‘WRITERS OF THE WORLD UNITE!’
Another May Day, another May Day Manifesto?
Our Literary Manifesto this May 2017 comes from our ‘Writers of the World Unite!’ festival of literature and social change – London’s newest festival. Over four days, writers, poets and activists from round the world descended on London to discuss revolutionary novels, poetry, graphic novels, global politics, identity politics and life-changing books. They held workshops, performed, filmed, tweeted and blogged. Fergal Keane, Elif Shafak, Mervyn Morris, Maria Stepanova and Xialou Guo were just a few of the stirring speakers. Hosted at Waterstones Piccadilly, Europe’s largest bookshop and the brainchild of the magnificent Mark Banting, organised and run by the literary and political magazine ‘Little Atoms’, live literature producer ‘Speaking Volumes’, our very own ‘European Literature Network’ and a host of other cultural groups, the festival ended on May Day with a riotous cabaret of radical comedy and ukulele playing (!)
We @eurolitnet ran the special launch event, ‘International Riveting Reads’, hosted by yours truly, Rosie The Riveter. In true revolutionary style I invited not one nor two nor even five international writers but a collective of ten, to read from their own works and to debate the role of literature in times of change. It was a high-octane, packed, wine-charged and long evening – but utterly riveting. We might not have changed the world but we gave it everything we could. How could we go wrong with authors such as Boris Akunin (Russia), Zinovy Zinik (originally Russia, now London), Rory MacLean (Dorset / Berlin), Vesna Goldsworthy (Belgrade / London), George Szirtes (Norfolk / Hungary), Oscar Guardiola-Rivera (Colombia / London), Cristina Sanchez- Andrade (Galicia, Spain), Vaseem Khan (London / Mumbai), Elif Shafak (London / Istanbul) and Diego Marani (Brussels / Ferrara / Europe). Oscar and Diego delivered the final funky manifestos – you’ll be able to access all ten readings and manifestos on our website soon, thanks to ‘London Video Stories’.
My motivation for ‘International Riveting Reads’ was the centenary of the Russian Revolution and two exciting exhibitions I attended at the British Library and Royal Academy. Can culture change the world?
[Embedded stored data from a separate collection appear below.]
/-- The bytes of a block's state in the save area (R50, R266, R288, R373). -/
def State.saveSize (s : State) (k : Block) : Nat :=
  let h := s.hdr k
  let groups := k.groups.foldl (fun n g => n + h.allot * 256 + 4352 + 512 * g.2.replay.length) 0
  let bits (m : BitVec 16) : Nat := ((List.range 16).filter fun i => m.getLsbD i).length
  let abaci := k.abaci.foldl (fun n a =>
    n + 18432 * bits a.2.liveS + 20480 * bits a.2.liveT + (if a.2.latch.isEmpty then 0 else 40960)
      + (if h.flags.getLsbD 4 then 20480 else 0)) 0
  groups + h.shared + k.groups.length * h.stack * 256 + abaci

/-- A saved block is restored on cores (R371, R328): its groups are bound again and begin with the fetch barrier, and
each core's SC clock rises to theirs (R318). -/
def State.restoreBlock (s : State) (b : Nat) (k : Block) (h : Header) (cores : List Nat) : State :=
  let s := s.ownerStep k.grid b 1
  let gs := k.groups
  let s := s.modBlock b fun k => { k with groups := [], cores := cores, st := .resident }
  let s := gs.foldl (fun s x =>
    let core := cores.getD (h.memberOf x.1) 0
    let s := s.modCore core fun c => { c with clock := if c.clock.toNat < x.2.scClock.toNat then x.2.scClock else c.clock }
    s.seatGroup b x.1 core fun slot quarter =>
      { x.2 with core := core, slot := slot, quarter := quarter, early := [], ahead := [], fetchIa := none, gather := none, held := none })
    s
  let s := match s.grids.find k.grid with
    | some g => s.pinAll k.grid g h cores
    | none => s
  { s with grids := s.grids.adj k.grid fun g => { g with passed := allOnes, reserving := false } }.releaseAsked b

/-- A saved word with an uncorrectable error, by kind: a vector lane, a scalar, predicate or index register, a word of shared
memory, a stack word, a live tile's entry or a live slot's cell; `n` chooses within the kind (R222, R224, R265). A kind that the
block has no word of leaves its word to the vector registers. -/
def State.restorePoison (s : State) (b : Nat) (k : Block) (h : Header) (kind n : Nat) : State :=
  let gid := (k.groups.map Prod.fst).getD (n % max 1 k.groups.length) 0
  let n := n / 128
  let reg (r : Reg) (lane : Nat) : State := s.modGroup b gid fun g => { g with poison := (r, lane) :: g.poison }
  let mem := (k.abaci.map Prod.fst).getD (n / 2 ^ 20 % max 1 k.abaci.length) 0
  let a := k.abacus mem
  let tiles := (List.range 16).filter fun i => a.liveT.getLsbD i
  let adj (f : Abacus → Abacus) : State := s.modBlock b fun k => { k with abaci := k.abaci.adj mem f }
  match kind with
  | 1 => reg (.s (n % 511 + 1)) 0
  | 2 => reg (.p (n % 15)) 0
  | 3 => reg (.x (n % 4)) 0
  | 4 => if h.shared = 0 then reg (.v (n / 32 % h.allot)) (n % 32) else s.spoilShared b (n % ceilDiv h.shared 8)
  | 5 => if h.stack = 0 then reg (.v (n / 32 % h.allot)) (n % 32)
    else s.modBlock b fun k => { k with stackBad := (gid, n % (32 * h.stack)) :: k.stackBad }
  | 6 => if tiles.isEmpty then reg (.v (n / 32 % h.allot)) (n % 32)
    else adj fun a => { a with tileBad := (4096 * tiles.getD (n / 4096 % tiles.length) 0 + n % 4096) :: a.tileBad }
  | 7 => if a.liveS = 0 then reg (.v (n / 32 % h.allot)) (n % 32) else adj fun a => a.spoilCell (n % 9216)
  | _ => reg (.v (n / 32 % h.allot)) (n % 32)

/-- The words of a bad granule of the save area: between 1 and 32, one for each of its bytes at most; how many and which is a
free value, since the area's layout is open (R370, log entry 2). -/
def State.restoreGranule (s : State) (b : Nat) (k : Block) (h : Header) : State :=
  let m := (Config.free s.free).toNat % 32 + 1
  (List.range m).foldl (fun s _ =>
    let n := (Config.free s.free).toNat
    { s with free := s.free + 1 }.restorePoison b k h (n % 8) (n / 8)) { s with free := s.free + 1 }

/-- A block whose saved state is lost is aborted, with a record of kind 10 (R224). -/
def State.restoreLost (s : State) (b : Nat) (k : Block) (core : Nat) : State :=
  (s.abortBlock b 1 cUNC allOnes core).fault k.part core 0 0 0 10 4 0xFF 0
In the glass cabinets and on the gallery walls there was much evidence that it can and did.
I believe literature can comfort us in times of trouble, it can motivate, incite, enthuse and record change and revolution. Some say we currently live in revolutionary times. What does that mean for writers, performers and readers in the UK today? Are we undergoing a creative revolution? We are definitely facing a European revolution.
We will continue to unite European writers this May. Don’t miss AL Kennedy at ‘European Literature Night’ on May 10th at the British Library, or the French literature festival at the Institut Francais; if you are reviewing for us this month then 12th May is your deadline; our next Slovak ‘Euro Stars’ is on 17th May; I’m helping Meike Ziervogel launch her new novel on May 19th; I’ll be hosting the ‘European Union Prize for Literature’ gala in Brussels on 23rd May (a super batch of winners – expect lots of EUPL author postings from us this month) and, at the end of May, I’ll be seeing lots of you, I hope, at the special 30th Hay-on-Wye festival, where the glorious Man Booker International-shortlisted Dorthe Nors is amongst my interviewees. May is a mad and very merry month indeed.